Maddalena D’Amore (on behalf of all the authors).

Reviewer: 3

1) Comment – In this paper, the authors describe the effect of adsorption and binding of the electron donor ethyl - benzoate on Ziegler-Natta polymerization catalytic nanosystem by DFT calculations. The investigation was performed with nanopalates of 50 MgCl₂ and 50MgCl₂ /3TiCl₄ The authors have used simulations of vibrational and Raman spectroscopy to identify the binding process or the formation of homogeneous-like catalytic species. The results reported in this paper are important and can give new opportunities for designing proper polymerizations catalysts. The paper can be published after the following corrections: Separate the section of Discussion and Conclusions. It is much better to have a separate section for conclusions that summarizes also the main findings. Correct the following typos:

 

Line 14: replace “heterogenous” by “heterogeneous”

Line 14: replace “determing” by “determining”

Line 50: replace “aspecific” by “specific”

Line 62: replace “analize” by “analysis”

Line 126: replace “wheter” by “whether”

Line 225: replace “antysimmetric” by “antisymmetric”

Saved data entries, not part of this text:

-- ==== Sys2Proof/Machine/Service.lean ====
section
/-! DEFINITION. The work of the service threads: the walker's reads and installations and the mooring moves, each an operation that is
offered, charged and counted as a scavenger's (10 R263-R265; 07 R168, R169; 01 R19, R22). -/

namespace Sys2Proof.Machine

/-- Whether a core's power is on for its service thread. -/
def powered (k : Core) : Bool :=
  match k.gate with
  | .on => true
  | .prepare _ => true
  | _ => false

/-- Whether a core runs an occurrence whose threads may be resumed. -/
def runsThreads (s : State) (c : BitVec 10) : Bool :=
  (s.core c).occ.isSome && (s.core c).run ≠ .preempted && !tabGet false s.sched.fenced c.toNat && (match (s.core c).gate with
    | .on => true
    | _ => false)

/-- Key of the mooring list of the occurrence that runs on a core. -/
def moorHere (s : State) (c : BitVec 10) : Nat := moorKey ((s.core c).occ.getD 0) c

/-- Whether a core's service thread has a moored frame to move (R263). -/
def moorDue (s : State) (c : BitVec 10) : Bool :=
  runsThreads s c && (s.core c).dock.length < 4 && (tabGet (0, 0) s.sched.moor (moorHere s c)).1 ≠ 0

/-- The posted miss of a mailbox entry, if it still waits. -/
def mailMiss (s : State) (x : Mail) : Option Miss := (tabGet none (s.slice x.slice).misses x.entry.toNat).filter fun m => m.stage = .posted

/-- The oldest entry of core c's mailbox, with its miss. -/
def walkTarget (s : State) (c : BitVec 10) : Option (Mail × Miss) :=
  match tabGet [] s.mem.mail c.toNat with
  | [] => none
  | x :: _ => (mailMiss s x).map fun m => (x, m)

/-- Where the walk for a miss stands at core c's walker. -/
def walkNow (s : State) (c : BitVec 10) (m : Miss) : Walk :=
  (tabGet none s.mem.walks c.toNat).getD { level := 4, root := (s.ctx m.ctx).ptroot.toNat, leaf := none }

/-- Core c's walker keeps where its walk stands. -/
def putWalk (s : State) (c : BitVec 10) (w : Option Walk) : State := s.mapMem fun m => { m with walks := tabPut none m.walks c.toNat w }

/-- The oldest mailbox entry of core c is done with. -/
def popMail (s : State) (c : BitVec 10) : State :=
  (putWalk s c none).mapMem fun m => { m with mail := tabPut [] m.mail c.toNat ((tabGet [] m.mail c.toNat).drop 1) }

/-- The next operation of core c's service thread, with the registers that it reads: PLD of the table entry that the walk needs next, STT of
the leaf that it has found (07 R169), or the move of the oldest moored frame (R263), which the model keeps as one operation in GLOBAL mode
(DESIGN CHOICE, log entry 100). -/
def serviceOp (s : State) (c : BitVec 10) : Option (Instr × Tab Word) :=
  match walkTarget s c with
  | some (x, m) =>
    let w := walkNow s c m
    match w.leaf with
    | none => some (.pld { g := gTrue, d := 1, a := 2, i := .imm 0, mode := .glob, p := 0, ord := .rlx, scope := 4 },
        [(2, BitVec.ofNat 64 (tableEntry (65536 * m.page) w.level w.root))])
    | some (leaf, huge) => some (.stt { g := gTrue, d := 1, a := 2, i := .reg 3, mode := .glob, p := 0, ord := .rlx, scope := 0 },
        [(1, leaf), (2, BitVec.ofNat 64 (m.ctx.toNat + (if huge then 1024 else 0) + 65536 * m.page)),
         (3, BitVec.ofNat 64 (x.slice.toNat + 65536 * x.entry.toNat))])
  | none => if moorDue s c && !tabGet false s.sched.moorBusy (moorHere s c) then some (.mooringMove, []) else none

/-- Whether core c's service thread has an operation to issue: its core is powered and not fenced. -/
def serviceWork (s : State) (c : BitVec 10) : Bool := powered (s.core c) && !tabGet false s.sched.fenced c.toNat && (serviceOp s c).isSome

/-- A word of the class and mode of every operation of the firmware: an M operation in GLOBAL mode. -/
def serviceWord : BitVec 64 := 0x4000000300000000

/-- Mailbox entries at the head of core c's mailbox whose misses no longer wait are passed over. -/
def dropStale (s : State) (c : BitVec 10) : State :=
  match (tabGet [] s.mem.mail c.toNat).dropWhile fun x => (mailMiss s x).isNone with
  | l => if l = tabGet [] s.mem.mail c.toNat then s else (putWalk s c none).mapMem fun m => { m with mail := tabPut [] m.mail c.toNat l }

/-- Core c's service thread becomes ready when it comes to have work, and is free when it has none (10 R241, R244). A word that stands in the
instruction cache at its PC is the firmware's own. -/
def wakeService (s : State) (c : BitVec 10) : State :=
  let s := dropStale s c
  match (s.thread c 7).st with
  | .free => if serviceWork s c then s.mapThread c 7 fun th => { th with st := .running, last := max th.last s.cycle } else s
  | .running =>
    if serviceWork s c || (s.core c).icache.any (fun d => d.line = (s.thread c 7).pc.toNat / 64) then s
    else s.mapThread c 7 fun th => { th with st := .free }
  | _ => s

/-- The cores whose service threads may have come to have work, or to have none. -/
def serviceCores (s : State) : List (BitVec 10) :=
  let busy : List Nat := (s.cores.filter fun e => (tabGet Thread.reset e.2.threads 7).st ≠ .free).map fun e => e.1
  let mail : List Nat := s.mem.mail.map fun e => e.1
  let moor : List Nat := s.sched.moor.map fun e => e.1 % 1024
  (mail ++ moor ++ busy).map (BitVec.ofNat 10)

/-- An operation of core c's service thread has run: a walk goes on with the entry that PLD has read, to its leaf or to a fault, which the
command processor reports; an entry that STT has served leaves the mailbox. After a trap the firmware begins its walk again (R265). -/
def restService (s : State) (c : BitVec 10) : State :=
  let th := s.thread c 7
  if th.st ≠ .running then s
  else
    let s := s.mapThread c 7 fun th => { th with issued := none }
    match walkTarget s c with
    | none => if (tabGet none s.mem.walks c.toNat).isSome then popMail s c else s
    | some (x, m) =>
      let w := walkNow s c m
      let fault (perm : Bool) : State :=
        let s := popMail s c
        { s with agenda := .event .pagefault { ix := x.slice.toNat, value := x.entry.setWidth 64, flag := perm } :: s.agenda }
      if w.leaf.isSome then popMail s c
      else match walkEntry s w.level (tabGet 0 th.x 1) with
        | .table r => putWalk s c (some { level := w.level - 1, root := r, leaf := none })
        | .leaf e huge => if permits e m.kind then putWalk s c (some { w with leaf := some (e, huge) }) else fault true
        | .fault => fault false

end Sys2Proof.Machine
end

Line 321: replace “tinily” by “tiny”

Line 375” replace “homogeneus” by “homogeneous” and “unumbiguosly” by “unambiguously”

 

Authors’ reply – We thanks the referee for the accurate revision and very positive evaluation of manuscript. We separated the discussion section from the conclusions, namely summary and perspectives. All the listed typos have been replaced according to reviewer’s suggestions, except the “aspecific” that is right.

 

Round 2

Reviewer 1 Report

The manuscript was significantly improved, and the authors successfully addressed the questions and comments from the previous review. Therefore, this new version is suitable for publication in Materials.